Tributes to Senator McCain were first awarded due to his imprisonment in (North) Vietnam after his plane was shot down during Operation Rolling Thunder. McCain was then an Air Force pilot. He had flown multiple missions and had bombed targets within the North. None of those praising his heroism during captivity reflect honestly upon his bombing missions prior to being shot down. Yet thousands of innocent Vietnamese civilians were killed by such bombing. The history of the Vietnam conflict is now well understood. We should all condemn the US role in the war and the extensive bombing campaign.


The Vietnam war, which the US conducted reputedly in defense of democracy, was an injustice from the outset. France had held Indochina as a colony prior to WWII. The French abandoned the colony at the outbreak of war. Ho Chi Minh led a national resistance movement during the war against Japanese occupation. (Yes, he was connected with the international communist movement, but he also received support from the US during the war years.) Following the war the French felt entitled to return to Indochina and resume their colonial rule. They were indeed supported in their effort by the US, despite the prevailing trend toward national liberation. The result was the French-Vietnamese war which ended in the French defeat at Dien Bien Phu in 1954. The war ended with a treaty signed in Geneva whereby the French troops would depart. The country was to be temporarily divided for a period of two years following which national elections would be held to unify the country. Those elections were never held. By all accounts the political party headed by Ho would have won in a landslide. However, the elections were cancelled by a corrupt South Vietnam regime with the support of the US. Later the US became increasingly involved through escalations by Kennedy and Johnson against the democratic will of the people of a Vietnam. 


McCain and other airmen and soldiers accepted their roles. Some will say they were simply following orders. Others will say that at the time the full knowledge of events had yet to become commonly known. But what about the Geneva Conventions? The whole point is that soldiers and citizens have a responsibility to defy orders, when necessary. The bombing of North Vietnam was an historical injustice if not an outright crime. Again, even though some will insist that the historical judgment was not yet available, the enormous damage and loss of innocent lives due to the bombing should have been perfectly clear to the pilots involved. Pity that Yossarian was absent from the missions. Perhaps he might have convinced the squadrons to drop their bombs in the Gulf of Tonkin rather than on a poor farming village to reduce the natural foliage as well as the village to ashes. John McCain chose to accept his mission. He repeatedly bombed civilian targets before his plane was shot down.

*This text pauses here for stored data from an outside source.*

theorem decoderStateOfCode_decoderStateCode (st : DecoderState) :
    decoderStateOfCode (decoderStateCode st) = st := by
  cases st <;> rfl

/-- Settles O58: the numbers of the three tables, then each table read back. -/
theorem enumerationCodesRoundTrip : Obligations.EnumerationCodesRoundTrip := by
  unfold Obligations.EnumerationCodesRoundTrip
  exact ⟨⟨rfl, rfl⟩, ⟨rfl, rfl, rfl⟩, ⟨rfl, rfl, rfl, rfl⟩, modeOfBit_modeBit,
    activityOfCode_activityCode, by decide, decoderStateOfCode_decoderStateCode, by decide⟩

/-! The fields of an Interval word (R63). -/

@[simp] theorem intervalMode_intervalWord (m : Mode) (d : Duration) :
    intervalMode (intervalWord m d) = m := by
  rw [intervalMode, intervalWord, BitVec.getLsbD_append]
  simp

@[simp] theorem intervalDuration_intervalWord (m : Mode) (d : Duration) :
    intervalDuration (intervalWord m d) = d := BitVec.extractLsb'_append_eq_right

/-! The fields of a configuration word (R64). -/

@[simp] theorem cfgWordMask_cfgWord (mask : BitVec 7) (id : BitVec 8) :
    cfgWordMask (cfgWord mask id) = mask := BitVec.extractLsb'_append_eq_left

@[simp] theorem cfgWordId_cfgWord (mask : BitVec 7) (id : BitVec 8) :
    cfgWordId (cfgWord mask id) = id := BitVec.extractLsb'_append_eq_right

/-! The fields of an event byte (R70). -/

@[simp] theorem eventByte_padding (op : BitVec 4) (lvl : Level) :
    (eventByte op lvl).extractLsb' 5 3 = 0 := by
  revert op
  cases lvl <;> decide

@[simp] theorem eventOp_eventByte (op : BitVec 4) (lvl : Level) :
    eventOp (eventByte op lvl) = op := by
  revert op
  cases lvl <;> decide

@[simp] theorem eventLevel_eventByte (op : BitVec 4) (lvl : Level) :
    eventLevel (eventByte op lvl) = lvl := by
  revert op
  cases lvl <;> decide

/-! The operand of an event, and an Interval, in their five bytes (log 9). -/

/-- A word of `n` bits has no bit set above them. -/
theorem setWidth_ushiftRight_eq_zero {n width k : Nat} (h : n ≤ width) (w : BitVec n) :
    w.setWidth k >>> width = 0 := by
  apply BitVec.eq_of_toNat_eq
  rw [BitVec.toNat_ushiftRight, BitVec.toNat_setWidth, Nat.shiftRight_eq_div_pow]
  refine Nat.div_eq_of_lt ?_
  calc w.toNat % 2 ^ k ≤ w.toNat := Nat.mod_le _ _
    _ < 2 ^ n := w.isLt
    _ ≤ 2 ^ width := Nat.pow_le_pow_right (by decide) h

/-- R70: an operand within the operand format of its operation is accepted. -/
theorem withOperand_setWidth {n width : Nat} (h : n ≤ width) (w : BitVec n)
    (make : BitVec 40 → Instr) :
    withOperand width (w.setWidth 40) make = .ok [make (w.setWidth 40)] := by
  simp [withOperand, setWidth_ushiftRight_eq_zero h]

/-- R70: an operation without an operand has the operand word 0. -/
theorem withOperand_zero (make : BitVec 40 → Instr) : withOperand 0 0#40 make = .ok [make 0] := rfl

/-- Settles O55: the event byte gives the code and the level back, and the operand word its fields. -/
theorem eventWordsRoundTrip : Obligations.EventWordsRoundTrip := by
  unfold Obligations.EventWordsRoundTrip
  intro P c i hi
  cases i with
  | clkTick | debEdge | debSettle | debConfirm | clkOvf | clkNow | smpPoll | outAuth | outDrive
  | topCycle | sysCli => simp [decode, encode, decodeEvent, withOperand_zero]
  | decStep | sysReset | sysCfgload | sysRestore | sysDiag =>
    simp [decode, encode, decodeEvent, withOperand_setWidth]
  | _ => cases hi

/-- Settles O57: each event word is the word of its operation; the Interval word is read at position 1
of a header. -/
theorem vectorWordsDecode : Obligations.VectorWordsDecode := by
  unfold Obligations.VectorWordsDecode
  intro P c
  have hword : ∀ {w : Stim} {i : Instr}, ruleInterval i = none → encode i = w →
      decode P c w = .ok [i] := by
    rintro _ i hi rfl
    exact eventWordsRoundTrip P c i hi
  refine ⟨hword rfl rfl, hword rfl rfl, hword rfl rfl, hword rfl rfl, hword rfl rfl, hword rfl rfl,
    hword rfl rfl, hword rfl rfl, hword rfl rfl, hword rfl rfl, hword rfl rfl, hword rfl rfl,
    hword rfl rfl, hword rfl rfl, hword rfl rfl, hword rfl rfl, hword rfl rfl, hword rfl rfl,
    hword rfl rfl, hword rfl rfl, hword rfl rfl, hword rfl rfl, ?_⟩
  decide
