-- ==== Sys2Proof/Machine/LoadStore.lean ====
section
/-! DEFINITION. Register loads and stores (spec/41_load_store.md). -/

namespace Sys2Proof.Machine

/-- R140: `x[r] <- ResolveLoad()`; no flag changes. -/
def loadRegister (r : Reg) (op : Operand) (s : State) : Result :=
  withValue op s (fun v s => .next (s.setReg r v))

/-- R140: `ResolveStore(x[r])`; no flag changes. -/
def storeRegister (r : Reg) (op : Operand) (s : State) : Result :=
  orRaise (resolveStore (s.reg r) op (consume op s)) (consume op s) .next

/-- R141. -/
def execLoada (op : Operand) (s : State) : Result := loadRegister .a op s

/-- R142. -/
def execLoadb (op : Operand) (s : State) : Result := loadRegister .b op s

/-- R143. -/
def execLoadx (op : Operand) (s : State) : Result := loadRegister .x op s

/-- R144. -/
def execLoady (op : Operand) (s : State) : Result := loadRegister .y op s

/-- R145. -/
def execStorea (op : Operand) (s : State) : Result := storeRegister .a op s

/-- R146. -/
def execStoreb (op : Operand) (s : State) : Result := storeRegister .b op s

/-- R147. -/
def execStorex (op : Operand) (s : State) : Result := storeRegister .x op s

/-- R148. -/
def execStorey (op : Operand) (s : State) : Result := storeRegister .y op s

end Sys2Proof.Machine
end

During his career in Congress McCain continued to support military adventurism. It seems he never had regrets or second thoughts. He was unquestionably one of the key supporters, if not one of the architects, of the ‘modern’ war strategy where the US uses air power and bombing to achieve political goals. This strategy is the logical consequence of the bombing campaign conducted in Vietnam from 1965 through the end of the war. The strategy is now enhanced by the myth of precision bombing with limited ‘collateral damage.’ Yet it remains an immoral practice, if not a war crime. Representatives in Congress, like John McCain, never raise objection. They all seem to unquestioningly support the corporate goals of an unchecked military industrial establishment clothed in the continuing slogan that we are supporting democracy internationally. And the Press and Media fail to exercise their true mandate; to investigate and report the facts. Rather they have chosen to embed themselves with the military. Those embedded media outlets now praise Senator McCain as a war hero. The facts tell different story.